Дверь была распахнута – его ждали. Он вошел в большую комнату и увидел Наталью Михайловну, все в том же халатике, и Костю, и своего единственного аспиранта, «домашнего человека», как называла его жена, – Степку Дерюгина, сидевших рядом на кровати. Все лампы горели, однако свет, полнивший комнату, как будто распространялся не от них и был бесцветный.
– А телик где, отец-благодетель? – спросил Костя звенящим от ненависти ровным голосом.
От ненависти этой не было защиты, от этой вдруг проявившейся, а прежде не подозреваемой ненависти, которая, значит, возникла и зрела годами. Но, еще пытаясь отдалить ее, хотя бы чуть смягчить, он вынул из кармана – суетливыми, неуверенными, искательными движениями этот плотный лист бумаги с то появляющимися, то исчезающими словами, и распрямил его на столе. Не проходило ощущение, что шуршат и скатываются в пропасть секунды; и пропасть уже не просто близко, как чудилось на кладбище, а прямо под ногами.

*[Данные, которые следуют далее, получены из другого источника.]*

/-- Cache, stoker, recovery, redundancy and decoder registers. -/
def State.liveB (s : State) (a : Nat) : List (Fld × Nat) :=
  if a = A.CACHE_FILL then
    [(R.CACHE_FILL_DIRTY_LINES, s.dirtyTags.length),
     (R.CACHE_FILL_STAGED_MIB, ceilDiv (4104 * s.cache.staged.length) 1048576)]
  else if a = A.STK_DRAFT then [(R.STK_DRAFT_REBUILD, s.anyRebuilding.toNat)]
  else if a = A.STK_BAND then [(R.STK_BAND_OCCUPANCY, s.bandOccupancy)]
  else if a = A.STK_MAP then [(R.STK_MAP_JOURNAL_FILL, s.journalFill)]
  else if a = A.REC_STATUS then
    [(R.REC_STATUS_FG_IN_FLIGHT, s.fgInFlight), (R.REC_STATUS_RA_IN_FLIGHT, s.raInFlight),
     (R.REC_STATUS_BG_IN_FLIGHT, s.bgInFlight)]
  else if a = A.REC_WEAK then [(R.REC_WEAK_ENTRIES, s.weak.length)]
  else if a = A.RED_STATUS then
    [(R.RED_STATUS_COPIES, if s.stripe.copyOwed then s.stripe.copies.length - 1 else s.stripe.copies.length)]
  else if a = A.RED_JOURNAL then
    [(R.RED_JOURNAL_OPEN, s.stripe.opened.length), (R.RED_JOURNAL_COPY0, s.stripe.copies.getD 0 0),
     (R.RED_JOURNAL_COPY1, s.stripe.copies.getD 1 0)]
  else if a = A.RED_SCRUB then [(R.RED_SCRUB_DAYS_SINCE, min 65535 ((s.opSec - s.stk.scrubAt) / 86400))]
  else if a = A.RED_LEDGER then [(R.RED_LEDGER_ENTRIES, s.lost.length)]
  else if a = A.DEC_STATUS then
    [(R.DEC_STATUS_CORES, s.coresShown), (R.DEC_STATUS_OCCUPANCY, s.pool.occupancy), (R.DEC_STATUS_PRESSURE, s.pressure),
     (R.DEC_STATUS_FENCED, (!s.pool.fenced.isEmpty).toNat)]
  else if a = A.DEC_SPILL then
    [(R.DEC_SPILL_DEFERRED, s.pool.deferred), (R.DEC_SPILL_RETAINED, s.pool.retained.length)]
  else if a = A.DEC_CORE_INFO then
    let c := s.get R.DEC_CORE_SEL_CORE
    let recent := (tgetD c [] s.pool.suspects).filter fun t => s.opSec < t + 3600
    [(R.DEC_CORE_INFO_SEAL_SUSPECT, min 255 recent.length), (R.DEC_CORE_INFO_KAT_FAILS, min 255 (tgetD c 0 s.pool.katFails)),
     (R.DEC_CORE_INFO_CONTEXTS, s.pool.contexts c), (R.DEC_CORE_INFO_FENCED, (s.pool.fenced.contains c).toNat)]
  else if 0x90100 ≤ a && a < 0x90200 && a % 16 = 0 then
    let d := (a - 0x90100) / 16
    [(R.DRAM_PKG0_CE_WINDOW d, min 255 ((tgetD d [] s.cache.ceAt).filter fun t => s.opSec < t + 86400).length)]
  else if a = A.DAMP_COMMIT then
    [(R.DAMP_COMMIT_PENDING, (s.loop (s.get R.DAMP_COMMIT_LOOP)).pending.toNat)]
  else []

/-- Recorder, ledger, self-test and calibration registers. -/
def State.liveC (s : State) (a : Nat) : List (Fld × Nat) :=
  if a = A.EVT_STATUS then
    [(R.EVT_STATUS_FIXED_FULL, s.rcd.fixFull.toNat), (R.EVT_STATUS_VAR_FULL, s.rcd.varFull.toNat),
     (R.EVT_STATUS_FLUSHING, s.rcd.flushing.toNat),
     (R.EVT_STATUS_BUFFERED, min 16384 (s.rcd.fixBuf.length + s.rcd.varBuf.length))]
  else if a = A.EVT_FIXED then [(R.EVT_FIXED_RECORDS, s.rcd.fixReg.length)]
  else if a = A.EVT_VAR then [(R.EVT_VAR_KIB, ceilDiv (varSize s.rcd.varReg) 1024)]
  else if a = A.EVT_DROPPED_FIXED then [(R.EVT_DROPPED_FIXED_COUNT, min (2 ^ 32 - 1) s.rcd.fixDropped)]
  else if a = A.EVT_DROPPED_VAR then [(R.EVT_DROPPED_VAR_COUNT, min (2 ^ 32 - 1) s.rcd.varDropped)]
  else if a = A.EVT_SEQ then [(R.EVT_SEQ_NEXT, s.rcd.seq % 2 ^ 32)]
  else if a = A.EVT_OPSEC then [(R.EVT_OPSEC_SECONDS, s.opSec % 2 ^ 32)]
  else if a = A.EVT_PCYCLE then [(R.EVT_PCYCLE_COUNT, s.pcycle % 2 ^ 32)]
  else if a = A.RET_STATUS then
    [(R.RET_STATUS_ENTRIES, s.ledger.length), (R.RET_STATUS_ACTIVE, (s.ledger.filter (·.active)).length),
     (R.RET_STATUS_FULL, s.ledgerFull.toNat)]
  else if a = A.ST_STATUS then
    [(R.ST_STATUS_POWER_W, min 127 (ceilDiv s.testPowerUsed 10)), (R.ST_STATUS_RUNNING, min 127 s.tst.running.length)]
  else if a = A.CAL_STATUS then
    [(R.CAL_STATUS_RUNNING, s.liveCals.length), (R.CAL_STATUS_GROUPS, s.calGroups),
     (R.CAL_STATUS_HELD, (s.get R.PWR_CAP_ACTIONS != 0 || s.supply != Sup.normal).toNat)]
  else []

Кружилась голова, как над пустотой.
Костя взглянул на бумагу, не оборачиваясь, сунул ее матери и сказал:
– Раз в жизни подумал – обрадует отец-благодетель, покайфуем перед теликом, как прочие люди. Вот и обрадовал так обрадовал… Туфта. И все у тебя – одна туфта… Пьян? Все пропил? И пить ты не умеешь.
Он помолчал и закончил, как, причитая, плачут над покойником деревенские бабы:
– И ничего ты не сделал в жизни. И никому не дал счастья. Туфта, туфта, туфта…

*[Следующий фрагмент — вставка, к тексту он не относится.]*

/-! ## Applying records (R430) -/

/-- The fields a masked word gives, in place of their present values. -/
def State.maskedFields (s : State) (a mask v : Nat) : List (FSpec × Nat) :=
  ((layout a).filter fun f => f.fld.of mask != 0).map fun f =>
    let m := f.fld.of mask
    let old := s.get f.fld
    (f, (List.range f.fld.w).foldl (fun x b => if (if m.testBit b then (f.fld.of v).testBit b else old.testBit b) then x + 2 ^ b else x) 0)

/-- Bits of a register that lie in fields an image may set. -/
def kindledMask (a : Nat) : Nat :=
  (layout a).foldl (fun w f => if f.keeps = .k && f.acc = .rw then w + (2 ^ f.fld.w - 1) * 2 ^ f.fld.lo else w) 0

/-- A masked word is refused (R430): a 1 where no kindled field lies, or a value refused on its own. -/
def State.wordRefused (s : State) (a mask v : Nat) : Bool :=
  ((List.range 32).any fun b => mask.testBit b && v.testBit b && !(kindledMask a).testBit b) ||
    (s.maskedFields a mask v).any fun x => x.1.keeps = .k && x.1.acc = .rw && !fieldOk x.1 x.2

/-- A masked word takes effect on the kindled fields. -/
def State.applyMasked (a mask v : Nat) (s : State) : State :=
  s.forAll ((s.maskedFields a mask v).filter fun x => x.1.keeps = .k && x.1.acc = .rw) fun x t => t.set x.1.fld x.2

/-- Words a REG or REG_BLOCK record writes: address, mask and value; none when its value is not of the size its type states. -/
def KRec.words (r : KRec) : Option (List (Nat × Nat × Nat)) :=
  if r.typ = 1 then
    (if r.val.length = 12 && leAt r.val 0 4 % 4 = 0 then some [(leAt r.val 0 4, leAt r.val 4 4, leAt r.val 8 4)] else none)
  else
    let n := leAt r.val 4 4
    if 1 ≤ n && n ≤ 2048 && r.val.length = 8 + 4 * n && leAt r.val 0 4 % 4 = 0 then
      some ((List.range n).map fun i => (leAt r.val 0 4 + 4 * i, 0xFFFFFFFF, leAt r.val (8 + 4 * i) 4))
    else none

/-- How far the records of an image have been applied: the state, the records applied, the offsets of those refused, and
the fields each record wrote, newest first. -/
structure Loading where
  s : State
  applied : Nat := 0
  ignored : Nat := 0
  refused : List Nat := []
  wrote : List (Nat × List Fld) := []

/-- One record (R430). A refused record changes nothing. -/
def Loading.rec_ (x : Loading) (r : KRec) : Loading :=
  if r.typ = 1 || r.typ = 2 then
    match r.words with
    | none => { x with refused := x.refused ++ [r.off] }
    | some ws =>
      let go := ws.foldl (fun (o : Option State) w =>
        o.bind fun t => if t.wordRefused w.1 w.2.1 w.2.2 then none else some (t.applyMasked w.1 w.2.1 w.2.2)) (some x.s)
      match go with
      | none => { x with refused := x.refused ++ [r.off] }
      | some t => { x with
          s := t, applied := x.applied + 1
          wrote := (r.off, ws.flatMap fun w =>
            ((x.s.maskedFields w.1 w.2.1 w.2.2).filter fun y => y.1.keeps = .k && y.1.acc = .rw).map fun y => y.1.fld) :: x.wrote }
  else if r.typ = 3 then
    (if r.val.length = 12 then { x with applied := x.applied + 1 } else { x with refused := x.refused ++ [r.off] })
  else if r.typ = 4 then
    if 1 ≤ r.val.length && r.val.length ≤ 64 then
      { x with s := { x.s with knd := { x.s.knd with sysName := r.val } }, applied := x.applied + 1 }
    else { x with refused := x.refused ++ [r.off] }
  else if r.typ = 5 then x
  else { x with ignored := x.ignored + 1 }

Не то чтобы в Бутове все оледенело, было другое – много страшнее. Он летел в ту самую пропасть. Боль, как бурав, вонзилась в сердце и поворачивалась виток за витком.
Очень издалека, где он, как казалось ему, был сейчас, Бутов попытался поймать взгляд Натальи Михайловны, которая одна могла бы заступиться за него. Он еще надеялся в тишине, царившей вокруг, уловить ее голос – могущий все изменить, вытянуть из пустоты, воронкой, водоворотом закрутившей его и тянущей вниз, вниз. Поймал ее взгляд и уже без этой последней надежды закрыл глаза. Секунду он оставался в темноте, защищенный кожицей век, в полном одиночестве; покинула даже буравящая боль. Она нависла над головой, уже не ввинчивалась, а ударила как обухом; вот тогда все оборвалось.

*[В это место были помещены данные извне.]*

-- ==== Sys2Proof/Certificates/Slice0/Obligations.lean ====
section
/-! DEFINITION. The statements about the module, for the provers: each says which rules it formalises. -/

open Sys2Proof Sys2Proof.Machine

/-- For every command and state: the step of a state with the command in front of its queue is the command's effect on
that state with the rest of the queue. With an empty queue the step answers the state a microsecond of module time on,
which is the model's choice (log entry 2). -/
def Obligations.StepRunsTheFrontCommand : Prop :=
  (∀ (c : Instr) (rest : List Instr) (s : State), s.pending = c :: rest → step s = exec c { s with pending := rest }) ∧
  (∀ s : State, s.pending = [] → step s = .next s.tick)

/-- For every command and every state, the command's effect is a next state, neither a fault nor a refusal, and the
commands that wait are those that waited before. So a run of any number of steps from any state answers next states
only, and a step takes one command off a queue that is not empty. -/
def Obligations.EveryCommandAnswersAndRunsAreSafe : Prop :=
  (∀ (c : Instr) (s : State), ∃ t : State, Machine.exec c s = .next t ∧ (t.pending = s.pending)) ∧
  (∀ (s : State) (n : Nat), safeFor n s) ∧
  (∀ s t : State, step s = .next t → t.pending = s.pending.tail)

/-- Suppose that each open write gate is of a head whose actuator is FOLLOWING, that is in the concurrent set, and
whose OFFSET is 0. Then the same holds after any step, whatever command is in front of the queue, and after the
microsecond of a step with none. This is the part of the gate conditions whose loss closes a gate at once, as the
model reads it (log entry 8). -/
def Obligations.OpenGatesStayLawful : Prop :=
  ∀ s t : State,
    (∀ g ∈ s.gates, s.get (R.ACT_STATUS_STATE (g / 10)) = 4 ∧ s.get (R.HEAD_PES_IN_SET g) = 1 ∧
      s.get (R.HEAD_OFFSET_OFFSET g) = 0) →
    step s = .next t →
    ∀ g ∈ t.gates, t.get (R.ACT_STATUS_STATE (g / 10)) = 4 ∧ t.get (R.HEAD_PES_IN_SET g) = 1 ∧
      t.get (R.HEAD_OFFSET_OFFSET g) = 0

/-- At reset each register field reads its reset value (those the spec gives, among them CAP_LIMIT 640,
GLB_STATUS.STATE 1 and BUDGET 60; the others the model's, log entry 13). No write gate is open, so the gate invariant
holds. No session, command, volume, group, cache line or stored block stands. Engine memories list nothing. No command
waits. -/
def Obligations.ResetLeavesItsValues : Prop :=
  (∀ f : Fld, State.reset.get f = f.rst) ∧ R.PWR_CTRL_CAP_LIMIT.rst = 640 ∧ R.GLB_STATUS_STATE.rst = 1 ∧ R.ST_CTRL_BUDGET.rst = 60 ∧
  (∀ g ∈ State.reset.gates, State.reset.get (R.ACT_STATUS_STATE (g / 10)) = 4 ∧ State.reset.get (R.HEAD_PES_IN_SET g) = 1 ∧
    State.reset.get (R.HEAD_OFFSET_OFFSET g) = 0) ∧
  State.reset.gates = [] ∧ State.reset.sessions = [] ∧ State.reset.cmds = [] ∧ State.reset.vols = [] ∧ State.reset.groups = [] ∧
  State.reset.media = [] ∧ State.reset.cache.tags = [] ∧ State.reset.cache.staged = [] ∧
  (∀ n : EngineIx, (State.reset.eng n).dm = [] ∧ (State.reset.eng n).patch = []) ∧ State.reset.pending = []

/-- SLOT_INSERTION in an empty slot, on a running module, completes. With ENABLE 0 it sets PRESENT, keeps the HDA in
the slot and changes no other register, and nothing hosts have stored. With ENABLE 1 and neither cable path nor
front-end retired, an HDA whose ID memory does not answer, or whose factory area is wrong, leaves STATE 5, both
enables low and PRESENT 1. COMPLETES (exec answers next t, under these hypotheses alone): slotInsertion. -/
def Obligations.SlotInsertionIsRecorded : Prop :=
  ∀ (s : State) (slot : Slot) (hda : Hda) (meas : Meas), s.run = .up → s.get (R.SLOT_STATUS_PRESENT slot) = 0 →
    (s.get (R.SLOT_CTRL_ENABLE slot) = 0 →
      ∃ t : State, Machine.exec (.slotInsertion slot hda meas) s = .next t ∧ (
        t.get (R.SLOT_STATUS_PRESENT slot) = 1 ∧ (t.slot slot).hda = some hda ∧
        regsKept [R.SLOT_STATUS_PRESENT slot] s t ∧
        t = { s with flds := t.flds, slots := t.slots, gates := t.gates })) ∧
    (s.get (R.SLOT_CTRL_ENABLE slot) = 1 → (s.slot slot).cableRetired = false → (s.slot slot).frontRetired = false →
      (hda.answers && hda.factory.sound && (hda.factory.assistKind = 1 || hda.factory.assistKind = 2)) = false →
      ∃ t : State, Machine.exec (.slotInsertion slot hda meas) s = .next t ∧ (
        t.get (R.SLOT_STATUS_PRESENT slot) = 1 ∧ t.get (R.SLOT_STATUS_STATE slot) = 5 ∧
        t.get (R.SLOT_STATUS_EN5 slot) = 0 ∧ t.get (R.SLOT_STATUS_EN12 slot) = 0 ∧ dataKept s t ∧ hostKept s t))

/-- SLOT_REMOVED of a present HDA on a running module completes: PRESENT, EN5, EN12 and the set-point read 0, STATE
reads 0 (7 while the slot's cable path is retired), the slot holds no HDA, both enable pins are low, no write gate of
the slot is open, and where the HDA had a position both its members are lost. What hosts have stored and the sessions
are as before. COMPLETES (exec answers next t, under these hypotheses alone): slotRemoved. -/
def Obligations.SlotRemovalStopsTheSlot : Prop :=
  ∀ (s : State) (slot : Slot), s.run = .up → s.get (R.SLOT_STATUS_PRESENT slot) = 1 →
    ∃ t : State, Machine.exec (.slotRemoved slot) s = .next t ∧ (
      t.get (R.SLOT_STATUS_PRESENT slot) = 0 ∧ t.get (R.SLOT_STATUS_EN5 slot) = 0 ∧ t.get (R.SLOT_STATUS_EN12 slot) = 0 ∧
      t.get (R.SPIN_CTRL_SETPOINT slot) = 0 ∧
      t.get (R.SLOT_STATUS_STATE slot) = (if (s.slot slot).cableRetired then 7 else 0) ∧
      (t.slot slot).hda = none ∧ (t.slot slot).pos = none ∧
      tget slot t.pins.en5 = some 0 ∧ tget slot t.pins.en12 = some 0 ∧
      (∀ g ∈ t.gates, g / 20 ≠ slot) ∧
      ((s.slot slot).pos.isSome = true → (t.mem (2 * slot)).lostAt ≠ 0 ∧ (t.mem (2 * slot + 1)).lostAt ≠ 0) ∧
      dataKept s t ∧ hostKept s t)

/-- On a running module: a write of 1 to POWER_OFF of a ready slot, by a path in service, fences both members and sets
the set-point to Midnight; POWER_OFF_SPINDLE_STOPPED then sets both preamps to sleep and drives SLOT_EN12 low;
POWER_OFF_EN5_TIMER, with POWER_OFF still 1, drives SLOT_EN5 low, sets STATE to 6 and ATTN to 1, and changes no other
register. COMPLETES (exec answers next t, under these hypotheses alone): slotCtrlPowerOff, powerOffSpindleStopped,
powerOffEn5Timer. -/
def Obligations.SlotPowerOffSequenceRuns : Prop :=
  ∀ (s : State) (slot : Slot),
    (∀ (p : Path) (w : Word), writable p s → s.get (R.SLOT_STATUS_STATE slot) = 4 → (s.slot slot).offStep = 0 →
      field (R.SLOT_CTRL_POWER_OFF slot) w = 1 → field (R.SLOT_CTRL_REBRING slot) w = 0 →
      ∃ t : State, Machine.exec (.slotCtrlPowerOff p slot w) s = .next t ∧ (
        t.get (R.SLOT_CTRL_POWER_OFF slot) = 1 ∧ t.get (R.SPIN_CTRL_SETPOINT slot) = 0 ∧ (t.slot slot).offStep = 2 ∧
        .powerOff ∈ (t.mem (2 * slot)).fences ∧ .powerOff ∈ (t.mem (2 * slot + 1)).fences ∧ dataKept s t ∧ hostKept s t)) ∧
    (s.run = .up → (s.slot slot).offStep = 2 →
      ∃ t : State, Machine.exec (.powerOffSpindleStopped slot) s = .next t ∧ (
        t.get (R.SLOT_STATUS_EN12 slot) = 0 ∧ tget slot t.pins.en12 = some 0 ∧ t.preampReg (2 * slot) 2 = 0 ∧
        t.preampReg (2 * slot + 1) 2 = 0 ∧ regsKept [R.SLOT_STATUS_EN12 slot] s t ∧
        t = { s with flds := t.flds, preamp := t.preamp, outs := t.outs, pins := t.pins, slots := t.slots, gates := t.gates })) ∧
    (s.run = .up → (s.slot slot).offStep = 4 → s.get (R.SLOT_CTRL_POWER_OFF slot) = 1 →
      ∃ t : State, Machine.exec (.powerOffEn5Timer slot) s = .next t ∧ (
        t.get (R.SLOT_STATUS_STATE slot) = 6 ∧ t.get (R.SLOT_STATUS_EN5 slot) = 0 ∧ t.get (R.SLOT_CTRL_ATTN slot) = 1 ∧
        tget slot t.pins.en5 = some 0 ∧
        regsKept [R.SLOT_STATUS_STATE slot, R.SLOT_STATUS_EN5 slot, R.SLOT_CTRL_ATTN slot] s t ∧
        t = { s with flds := t.flds, pins := t.pins, slots := t.slots, gates := t.gates }))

Но частица времени, когда смерть примеривалась, была, – ее наполнял не ужас, отчаяние, а спокойная и безнадежная мысль. Ясная, хотя и не облекающаяся в слова мысль о прожитой жизни; не только о вместившемся в нее, но и о прошедшем мимо; о том – для чего же она была предназначена, что в ней должно было осуществиться.